[WORK TASK]: Could you please return each line of the data that has the word "ldImm"?

[PROVIDED RECORDS]:
┄┄┄┄┄┄┄┄┄┄┄┄┄┄┄┄┄┄┄┄

/-- RET: pc becomes the most recently pushed entry, unmasked, which leaves the stack, and where it is above 0xFFE the next
fetch is out of bounds; an empty stack raises StackUnderflow and nothing else changes. -/
def Obligations.RetPopsTheStack : Prop :=
  ∀ (d : DecodeParams) (s : State),
    decode d 0x00EE#16 = .instr .ret ∧
    (∀ w rest, s.stack = w :: rest →
      ∃ t, exec .ret s = .next t ∧ t.pc = w ∧ t.stack = rest ∧ Unchanged { pc := true, stack := true } s t ∧
        (0xFFE < w.toNat → fetch t = .error (.outOfBoundsAccess (max w.toNat 0x1000)))) ∧
    (s.stack = [] → ∃ t, exec .ret s = .next t ∧ TookError .stackUnderflow s t)

/-- CALL: pc, the address after the CALL, is pushed and pc becomes NNN; a stack that already holds STACK_DEPTH entries
raises StackOverflow before anything changes; an unbounded stack never does. -/
def Obligations.CallPushesThePc : Prop :=
  ∀ (d : DecodeParams) (nnn : Addr12) (s : State),
    decode d (0x2#4 ++ nnn) = .instr (.call nnn) ∧
    ((s.params.stackDepth = none ∨ ∃ n, s.params.stackDepth = some n ∧ s.stack.length < n) →
      ∃ t, exec (.call nnn) s = .next t ∧ t.stack = s.pc :: s.stack ∧ t.pc.toNat = nnn.toNat ∧
        Unchanged { pc := true, stack := true } s t) ∧
    (∀ n, s.params.stackDepth = some n → n ≤ s.stack.length →
      ∃ t, exec (.call nnn) s = .next t ∧ TookError .stackOverflow s t)

/-- A subroutine that hands the stack back as it got it returns to the instruction after its CALL. -/
def Obligations.SubroutineReturnsAfterItsCall : Prop :=
  ∀ (nnn : Addr12) (s t u : State), s.stackFull = false → exec (.call nnn) s = .next t → u.stack = t.stack →
    ∃ w, exec .ret u = .next w ∧ w.pc = s.pc ∧ w.stack = s.stack ∧ Unchanged { pc := true, stack := true } u w

/-- JP V0: pc becomes the exact sum of V0 and NNN, above 0xFFF too; where it is above 0xFFE the next fetch is out of
bounds. -/
def Obligations.JpV0AddsExactly : Prop :=
  ∀ (d : DecodeParams) (nnn : Addr12) (s : State),
    decode d (0xB#4 ++ nnn) = .instr (.jpV0 nnn) ∧
    ∃ t, exec (.jpV0 nnn) s = .next t ∧ t.pc.toNat = (s.v 0x0#4).toNat + nnn.toNat ∧
      Unchanged { pc := true } s t ∧
      (0xFFE < (s.v 0x0#4).toNat + nnn.toNat →
        fetch t = .error (.outOfBoundsAccess (max ((s.v 0x0#4).toNat + nnn.toNat) 0x1000)))

/-! ### Skips (spec/42_skips.md) -/

/-- SE and SNE with a byte: pc goes up by 2 when the condition holds, and nothing else changes. -/
def Obligations.SkipsOnAByte : Prop :=
  ∀ (d : DecodeParams) (x : RegIx) (nn : Byte) (s : State),
    decode d (0x3#4 ++ x ++ nn) = .instr (.seImm x nn) ∧ decode d (0x4#4 ++ x ++ nn) = .instr (.sneImm x nn) ∧
    (∃ t, exec (.seImm x nn) s = .next t ∧ t.pc = (if s.v x = nn then s.pc + 2#16 else s.pc) ∧
      Unchanged { pc := true } s t) ∧
    (∃ t, exec (.sneImm x nn) s = .next t ∧ t.pc = (if s.v x = nn then s.pc else s.pc + 2#16) ∧
      Unchanged { pc := true } s t)

/-- SE and SNE with a register, in the canonical form and with every low nibble that the parameters let decode. -/
def Obligations.SkipsOnARegister : Prop :=
  ∀ (d : DecodeParams) (x y : RegIx) (n : Nibble) (s : State),
    (n = 0#4 ∨ d.lowNib59 = .ignore → decode d (0x5#4 ++ x ++ y ++ n) = .instr (.seReg x y n) ∧
      decode d (0x9#4 ++ x ++ y ++ n) = .instr (.sneReg x y n)) ∧
    (n ≠ 0#4 → d.lowNib59 = .fault → decode d (0x5#4 ++ x ++ y ++ n) = .unimplemented ∧
      decode d (0x9#4 ++ x ++ y ++ n) = .unimplemented) ∧
    (∃ t, exec (.seReg x y n) s = .next t ∧ t.pc = (if s.v x = s.v y then s.pc + 2#16 else s.pc) ∧
      Unchanged { pc := true } s t) ∧
    (∃ t, exec (.sneReg x y n) s = .next t ∧ t.pc = (if s.v x = s.v y then s.pc else s.pc + 2#16) ∧
      Unchanged { pc := true } s t)

/-! ### Loads and arithmetic (spec/43_register_alu.md) -/

/-- LD Vx, nn and LD Vx, Vy. -/
def Obligations.LoadsOfARegister : Prop :=
  ∀ (d : DecodeParams) (x y : RegIx) (nn : Byte) (s : State),
    decode d (0x6#4 ++ x ++ nn) = .instr (.ldImm x nn) ∧ decode d (0x8#4 ++ x ++ y ++ 0x0#4) = .instr (.ldReg x y) ∧
    (∃ t, exec (.ldImm x nn) s = .next t ∧ t.v x = nn ∧ Unchanged { regs := [x] } s t) ∧
    (∃ t, exec (.ldReg x y) s = .next t ∧ t.v x = s.v y ∧ Unchanged { regs := [x] } s t)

┄┄┄┄┄┄┄┄┄┄┄┄┄┄┄┄┄┄┄┄

[OUTPUT OF THE TASK]:
    decode d (0x6#4 ++ x ++ nn) = .instr (.ldImm x nn) ∧ decode d (0x8#4 ++ x ++ y ++ 0x0#4) = .instr (.ldReg x y) ∧
    (∃ t, exec (.ldImm x nn) s = .next t ∧ t.v x = nn ∧ Unchanged { regs := [x] } s t) ∧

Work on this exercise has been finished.